▸ **What is expected**
Within the data that follows, how many lines carry the string "true"? Give the number alone.

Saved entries
Content starts

theorem test_decode_fixed_size :
    decodeWord 0b1011_01_0100_00_0010#16 = (.addiB 11#4 2#4) ∧
    decodeWord 0b1011_01_0100_01_0010#16 = (.addiW 11#4 2#4) ∧
    decodeWord 0b1011_01_0100_10_0010#16 = (.addiD 11#4 2#4) ∧
    decodeWord 0b1011_01_0101_00_1001#16 = (.biapB 11#4 9#4) ∧
    decodeWord 0b1011_01_0101_01_1001#16 = (.biapW 11#4 9#4) ∧
    decodeWord 0b1011_01_0101_10_1001#16 = (.biapD 11#4 9#4) ∧
    decodeWord 0b0000_01_0100_00_1111#16 = .nop ∧
    decodeWord 0b0010_01_0011_11_0101#16 = (.btst 2#4 5#4) ∧
    decodeWord 0b0110_01_0100_11_0010#16 = (.scc .pl 2#4) ∧
    decodeWord 0b1001_01_0110_11_0110#16 = (.setf 150#8) ∧
    decodeWord 0b1001_01_0111_11_0110#16 = (.clearf 150#8) ∧
    decodeWord 0b1011_01_1000_11_0101#16 = (.moveToSpecial .srp 5#4) ∧
    decodeWord 0b1011_01_1001_11_0010#16 = (.moveFromSpecial .srp 2#4) ∧
    decodeWord 0b0010_01_1010_11_0101#16 = (.abs 2#4 5#4) ∧
    decodeWord 0b0010_01_1011_11_0101#16 = (.dstep 2#4 5#4) ∧
    decodeWord 0b0010_01_1100_11_0101#16 = (.lz 2#4 5#4) ∧
    decodeWord 0b1010_01_1101_11_0010#16 = (.swap 10#4 2#4) ∧
    decodeWord 0b0010_01_1110_11_0101#16 = (.xor 2#4 5#4) ∧
    decodeWord 0b0010_01_1111_11_0101#16 = (.mstep 2#4 5#4) ∧
    decodeWord 0b0010_10_0100_00_0101#16 = (.mulsB 2#4 5#4) ∧
    decodeWord 0b0010_10_0100_01_0101#16 = (.mulsW 2#4 5#4) ∧
    decodeWord 0b0010_10_0100_10_0101#16 = (.mulsD 2#4 5#4) ∧
    decodeWord 0b0010_11_0100_00_0101#16 = (.muluB 2#4 5#4) ∧
    decodeWord 0b0010_11_0100_01_0101#16 = (.muluW 2#4 5#4) ∧
    decodeWord 0b0010_11_0100_10_0101#16 = (.muluD 2#4 5#4) := by decide

theorem test_decode_macros :
    decodeWord 0b0000_10_1110_00_0101#16 = (.testBMem false 5#4) ∧
    decodeWord 0b0000_11_1110_01_0101#16 = (.testWMem true 5#4) ∧
    decodeWord 0b0000_10_1110_10_0101#16 = (.testDMem false 5#4) ∧
    decodeWord 0b0000_01_1001_11_0010#16 = (.clearBReg 2#4) ∧
    decodeWord 0b0000_11_1001_11_0010#16 = (.clearBMem true 2#4) ∧
    decodeWord 0b0100_01_1001_11_0010#16 = (.clearWReg 2#4) ∧
    decodeWord 0b0100_11_1001_11_0010#16 = (.clearWMem true 2#4) ∧
    decodeWord 0b1000_01_1001_11_0010#16 = (.clearDReg 2#4) ∧
    decodeWord 0b1000_11_1001_11_0010#16 = (.clearDMem true 2#4) ∧
    decodeWord 0b1011_01_1001_11_1111#16 = .ret ∧
    decodeWord 0b1110_01_1001_11_1111#16 = .retb ∧
    decodeWord 0b1010_01_1001_11_1111#16 = .reti ∧
    decodeWord 0b1000_01_1101_11_0010#16 = (.notReg 2#4) ∧
    decodeWord 0b0001_01_0110_11_0000#16 = .ax ∧
    decodeWord 0b0010_01_0110_11_0000#16 = .ei ∧
    decodeWord 0b0010_01_0111_11_0000#16 = .di ∧
    decodeWord 0b0010_11_1001_10_1110#16 = (.popReg 2#4) ∧
    decodeWord 0b1011_11_1000_11_1110#16 = (.popSpecial .srp) ∧
    decodeWord 0b0101_11_1111_10_1110#16 = (.pushReg 5#4) ∧
    decodeWord 0b1011_11_1001_11_1110#16 = (.pushSpecial .srp) ∧
    decodeWord 0b0101_01_1001_00_0101#16 = (.testBReg 5#4) ∧
    decodeWord 0b0101_01_1001_01_0101#16 = (.testWReg 5#4) ∧
    decodeWord 0b0101_01_1001_10_0101#16 = (.testDReg 5#4) := by decide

Content ends

▸ **Result of the task**
4